Before coding, we first introduce how to evaluate a position and how to measure and compare the performance of a Connect 4 solver.
We will simply use the sequence of the played columns to code any valid Connect 4 position. The first column (left) is 1, the second column is 2, etc.
For example, the Position “4453” is:
This simple notation scheme allows us to encode only valid positions that are reachable during an actual game. But bear in mind that not all sequences are valid. An invalid sequence may for example contains more than 6 times the same column, or continue after the end of the game.
We define a score for any non final position reflecting the outcome of the game for the player to play, considering that both players play perfectly and try to win as soon as possible or lose as late as possible. A position has:
- a positive score if the current player can win. 1 if he wins with his last stone, 2 if he wins with your second last stone and so on…

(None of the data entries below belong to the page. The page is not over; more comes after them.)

theorem releaseMonitorFault (x : Fin 4) : Statement (Instr.releaseMonitorFault x) := fun _ _ ho => nomatch ho

theorem torqueTestDue : Statement (Instr.torqueTestDue) := fun _ _ ho => nomatch ho

theorem torqueTestStart : Statement (Instr.torqueTestStart) := fun _ _ ho => nomatch ho

theorem torqueTestStepEnd : Statement (Instr.torqueTestStepEnd) := fun _ _ ho => nomatch ho

theorem torqueTestOverdue : Statement (Instr.torqueTestOverdue) := fun _ _ ho => nomatch ho

theorem onSiteResetEdge (r : ResetEdge) : Statement (Instr.onSiteResetEdge r) := fun _ _ ho => nomatch ho

theorem stuckReset (mask : Fin 4) : Statement (Instr.stuckReset mask) := fun _ _ ho => nomatch ho

theorem resetPadsDisagree (levels : Fin 4) : Statement (Instr.resetPadsDisagree levels) := fun _ _ ho => nomatch ho

theorem resetPadsRearm : Statement (Instr.resetPadsRearm) := fun _ _ ho => nomatch ho

theorem inputLevelAccepted (pin : InPin) (lvl : Bool) (ed : EdgeAt) : Statement (Instr.inputLevelAccepted pin lvl ed) := fun h _ ho => Option.some.inj ho ▸ (of_decide_eq_true h)

theorem testPulseWindow (t : Fin 4) : Statement (Instr.testPulseWindow t) := fun _ _ ho => nomatch ho

theorem testPulseJudge (t : Fin 4) (j : PulseReading) : Statement (Instr.testPulseJudge t j) := fun _ _ ho => nomatch ho

theorem chainTapOrder : Statement (Instr.chainTapOrder) := fun _ _ ho => nomatch ho

theorem outsetWrite (m : Master) (val : Word) : Statement (Instr.outsetWrite m val) := fun _ _ ho => nomatch ho

theorem outclrWrite (m : Master) (val : Word) : Statement (Instr.outclrWrite m val) := fun _ _ ho => nomatch ho

theorem thermalShutdown (p : Fin 36) (ma : Nat) (off : Nat) : Statement (Instr.thermalShutdown p ma off) := fun h _ ho => Option.some.inj ho ▸ ((of_decide_eq_true h).2)

theorem thermalRestart (p : Fin 36) : Statement (Instr.thermalRestart p) := fun _ _ ho => nomatch ho

theorem openLoad (p : Fin 36) (ma : Nat) : Statement (Instr.openLoad p ma) := fun _ _ ho => nomatch ho

theorem clearFault (m : Master) (val : Word) (off : Nat) : Statement (Instr.clearFault m val off) := fun h _ ho => Option.some.inj ho ▸ (of_decide_eq_true h)

theorem fieldSupplyStateChange (f : Fin 2) (st : SupplyState) (mv : Nat) : Statement (Instr.fieldSupplyStateChange f st mv) := fun _ _ ho => nomatch ho

theorem channelRemap (m : Master) (out : Bool) (n : Fin 52) (val : Word) : Statement (Instr.channelRemap m out n val) := fun _ _ ho => nomatch ho

theorem nmtStartRemoteNode (p : Fin 2) (node : Nat) : Statement (Instr.nmtStartRemoteNode p node) := fun _ _ ho => nomatch ho

theorem nmtStopRemoteNode (p : Fin 2) (node : Nat) : Statement (Instr.nmtStopRemoteNode p node) := fun _ _ ho => nomatch ho

theorem nmtEnterPreOperational (p : Fin 2) (node : Nat) : Statement (Instr.nmtEnterPreOperational p node) := fun _ _ ho => nomatch ho

theorem nmtResetCommunication (p : Fin 2) (node : Nat) : Statement (Instr.nmtResetCommunication p node) := fun _ _ ho => nomatch ho

theorem nmtResetNode (p : Fin 2) (node : Nat) : Statement (Instr.nmtResetNode p node) := fun _ _ ho => nomatch ho

theorem sdoDownload (p : Fin 2) (node : Nat) (idx : Nat) (sub : Nat) (bytes : List Byte) : Statement (Instr.sdoDownload p node idx sub bytes) := fun _ _ ho => nomatch ho

theorem sdoUpload (p : Fin 2) (node : Nat) (idx : Nat) (sub : Nat) : Statement (Instr.sdoUpload p node idx sub) := fun _ _ ho => nomatch ho

theorem rpdo (n : Fin 16) (bytes : List Byte) : Statement (Instr.rpdo n bytes) := fun _ _ ho => nomatch ho

theorem tpdoSend (n : Fin 16) : Statement (Instr.tpdoSend n) := fun _ _ ho => nomatch ho

theorem srdo1Send : Statement (Instr.srdo1Send) := fun _ _ ho => nomatch ho

theorem srdo2Received (bytes : List Byte) (inv : List Byte) : Statement (Instr.srdo2Received bytes inv) := fun _ _ ho => nomatch ho

theorem srdo2Invalid (kind : Fin 3) : Statement (Instr.srdo2Invalid kind) := fun _ _ ho => nomatch ho

theorem busOff (p : Fin 2) (tec : Nat) : Statement (Instr.busOff p tec) := fun _ _ ho => nomatch ho

theorem busOffRecovery (p : Fin 2) : Statement (Instr.busOffRecovery p) := fun _ _ ho => nomatch ho

theorem errorPassive (p : Fin 2) (tec : Nat) (rec : Nat) : Statement (Instr.errorPassive p tec rec) := fun _ _ ho => nomatch ho

theorem canopenHeartbeat (p : Fin 2) : Statement (Instr.canopenHeartbeat p) := fun _ _ ho => nomatch ho

theorem emergencyMessage (p : Fin 2) : Statement (Instr.emergencyMessage p) := fun _ _ ho => nomatch ho

theorem dictionaryWrite (c : Client) (idx : Nat) (sub : Nat) (bytes : List Byte) : Statement (Instr.dictionaryWrite c idx sub bytes) := fun _ _ ho => nomatch ho

theorem applyFence (c : Client) (val : Word) : Statement (Instr.applyFence c val) := fun _ _ ho => nomatch ho

theorem fenceApplied (c : Client) : Statement (Instr.fenceApplied c) := fun _ _ ho => nomatch ho

theorem store (c : Client) (val : Word) : Statement (Instr.store c val) := fun _ _ ho => nomatch ho

theorem restoreDefaults (c : Client) (val : Word) : Statement (Instr.restoreDefaults c val) := fun _ _ ho => nomatch ho

theorem commitPortSettings (c : Client) (val : Bool) : Statement (Instr.commitPortSettings c val) := fun _ _ ho => nomatch ho

theorem sessionOpen (ip : Word) : Statement (Instr.sessionOpen ip) := fun _ _ ho => nomatch ho

theorem sessionClose (i : Fin 4) : Statement (Instr.sessionClose i) := fun _ _ ho => nomatch ho

theorem fspReadEntry (i : Fin 4) (tag : Fin 256) (idx : Nat) (sub : Nat) : Statement (Instr.fspReadEntry i tag idx sub) := fun _ _ ho => nomatch ho

theorem fspWriteEntry (i : Fin 4) (tag : Fin 256) (idx : Nat) (sub : Nat) (bytes : List Byte) : Statement (Instr.fspWriteEntry i tag idx sub bytes) := fun _ _ ho => nomatch ho

theorem fspBatch (i : Fin 4) (tag : Fin 256) (bytes : List Byte) : Statement (Instr.fspBatch i tag bytes) := fun _ _ ho => nomatch ho

theorem fspReadEvents (i : Fin 4) (tag : Fin 256) (first : Nat) (cnt : Nat) : Statement (Instr.fspReadEvents i tag first cnt) := fun _ _ ho => nomatch ho

theorem fspReadFile (i : Fin 4) (tag : Fin 256) (file : Nat) (offset : Nat) : Statement (Instr.fspReadFile i tag file offset) := fun _ _ ho => nomatch ho

theorem localRequest (m : Master) (val : Word) : Statement (Instr.localRequest m val) := fun _ _ ho => nomatch ho

theorem memoryRead (m : Master) (addr : Nat) (len : Nat) : Statement (Instr.memoryRead m addr len) := fun _ _ ho => nomatch ho

theorem memoryWrite (m : Master) (addr : Nat) (bytes : List Byte) : Statement (Instr.memoryWrite m addr bytes) := fun _ _ ho => nomatch ho

theorem flipArm (m : Master) (val : Word) : Statement (Instr.flipArm m val) := fun _ _ ho => nomatch ho

theorem antScrub (addr : Nat) : Statement (Instr.antScrub addr) := fun _ _ ho => nomatch ho

theorem weevilLine : Statement (Instr.weevilLine) := fun _ _ ho => nomatch ho

theorem weevilVisit : Statement (Instr.weevilVisit) := fun _ _ ho => nomatch ho

theorem fuseProgram (m : Master) (val : Word) : Statement (Instr.fuseProgram m val) := fun _ _ ho => nomatch ho

theorem fuseProgramDone : Statement (Instr.fuseProgramDone) := fun _ _ ho => nomatch ho

theorem pprRequest (m : Master) (val : Word) : Statement (Instr.pprRequest m val) := fun _ _ ho => nomatch ho

theorem flashHealthRead (life : Nat) (preeol : Fin 4) : Statement (Instr.flashHealthRead life preeol) := fun _ _ ho => nomatch ho

theorem blockFenceWrite (m : Master) (blk : Fin 27) (val : Word) : Statement (Instr.blockFenceWrite m blk val) := fun _ _ ho => nomatch ho

theorem dmaStart (m : Master) (c : Fin 8) : Statement (Instr.dmaStart m c) := fun _ _ ho => nomatch ho

theorem dmaAbort (m : Master) (c : Fin 8) : Statement (Instr.dmaAbort m c) := fun _ _ ho => nomatch ho

theorem dmaDescriptorDone (c : Fin 8) : Statement (Instr.dmaDescriptorDone c) := fun _ _ ho => nomatch ho

theorem mailboxSend (m : Master) (n : Fin 16) (val : Word) : Statement (Instr.mailboxSend m n val) := fun _ _ ho => nomatch ho

theorem mailboxFencePost (n : Fin 16) : Statement (Instr.mailboxFencePost n) := fun _ _ ho => nomatch ho

theorem mailboxTake (m : Master) (n : Fin 16) : Statement (Instr.mailboxTake m n) := fun _ _ ho => nomatch ho

theorem crossWait (a : Fin 16) (b : Fin 16) : Statement (Instr.crossWait a b) := fun _ _ ho => nomatch ho

theorem lockRead (m : Master) (l : Fin 32) : Statement (Instr.lockRead m l) := fun _ _ ho => nomatch ho

theorem lockRelease (m : Master) (l : Fin 32) (val : Word) : Statement (Instr.lockRelease m l val) := fun _ _ ho => nomatch ho

theorem parkRequest (m : Master) (halted : Fin 16) : Statement (Instr.parkRequest m halted) := fun _ _ ho => nomatch ho

theorem parked : Statement (Instr.parked) := fun _ _ ho => nomatch ho

theorem foxWake : Statement (Instr.foxWake) := fun _ _ ho => nomatch ho

theorem parkStart (m : Master) (val : Word) : Statement (Instr.parkStart m val) := fun _ _ ho => nomatch ho

theorem eventRecordWrite : Statement (Instr.eventRecordWrite) := fun _ _ ho => nomatch ho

- a null score if the game will end by a draw game
- a negative score if the current player lose whatever he plays. -1 if his opponent wins with his last stone, -2 if his opponent wins with his second last stone and so on…
Positive (winning) score can be computed as 22 minus number of stone played by the winning at the end of the game. Negative (losing) score can be computed as number of stone played by the winner at the end of the game minus 22. You can notice that after playing the best move, the score of your opponent is the opposite of your score.
Position “4455” has a score of 18, because the current player (red) can win in two moves with his 4th stone:
Position “44455554221” has a score of -15, because whatever current player (yellow) plays, red will win next move with his 7th stone:
Connect 4 solver benchmarking
The goal of a solver is to compute the score of any Connect 4 valid position. Weak solvers only compute the win/draw/loss outcome and strong solvers compute the score taking into account the number of moves before the end of the game.
To compare different solvers (or different versions of the same solver) we will benchmark them against the same set of positions and measure their:
- accuracy (whether the output is correct),
- execution time (on the same machine),
- number of explored positions.
Our benchmark set contains both simple and hard positions. Position are simpler to solve when we are at the end of the game, so we mixed different game depth (number of moves since the beginning of the game) and number of remaining moves before the end of the game if both players plays perfectly.
Here is our benchmark data set of 6000 positions with their expected scores:
|Test Set (1000 test cases each)||Test Set name||nb moves||nb remaining moves|
|Test_L3_R1||End-Easy||28 < moves||remaining < 14|
|Test_L2_R1||Middle-Easy||14 < moves <= 28||remaining < 14|
|Test_L2_R2||Middle-Medium||14 < moves <= 28||14 <= remaining < 28|
|Test_L1_R1||Begin-Easy||moves <= 14||remaining < 14|
|Test_L1_R2||Begin-Medium||moves <= 14||14 <= remaining < 28|
|Test_L1_R3||Begin-Hard||moves <= 14||28 <= remaining|
Each line of these test datasets contains the position and its expected score separated by a space.
To be able to automate our benchmarks, we requiere that the solvers follow the same simple streaming interface:
- standard input: one position per line.
- standard ouput: space separated position, score, number of explored node, computation time in microseconds.
As a first benchmark, we evaluate John Tromp’s Fhourstone solver. We used this modified version of the solver to produce the necessary output and get our first reference benchmark:
|Solver||Test Set name||mean time||mean nb pos||K pos/s|
|Fhourstone (weak solver)||End-Easy||3.69 μs||39.8||10,809|
|Fhourstone (weak solver)||Middle-Easy||176 μs||2101||11,903|
|Fhourstone (weak solver)||Middle-Medium||2.41 ms||28725||11,881|
|Fhourstone (weak solver)||Begin-Easy||209 ms||2,456,180||11,752|
|Fhourstone (weak solver)||Begin-Medium||111 ms||1,296,900||11,681|
|Fhourstone (weak solver)||Begin-Hard||7.95 s||93,425,600||11,751|
mean time: average computation time (per test case). mean nb pos: average number of explored nodes (per test case).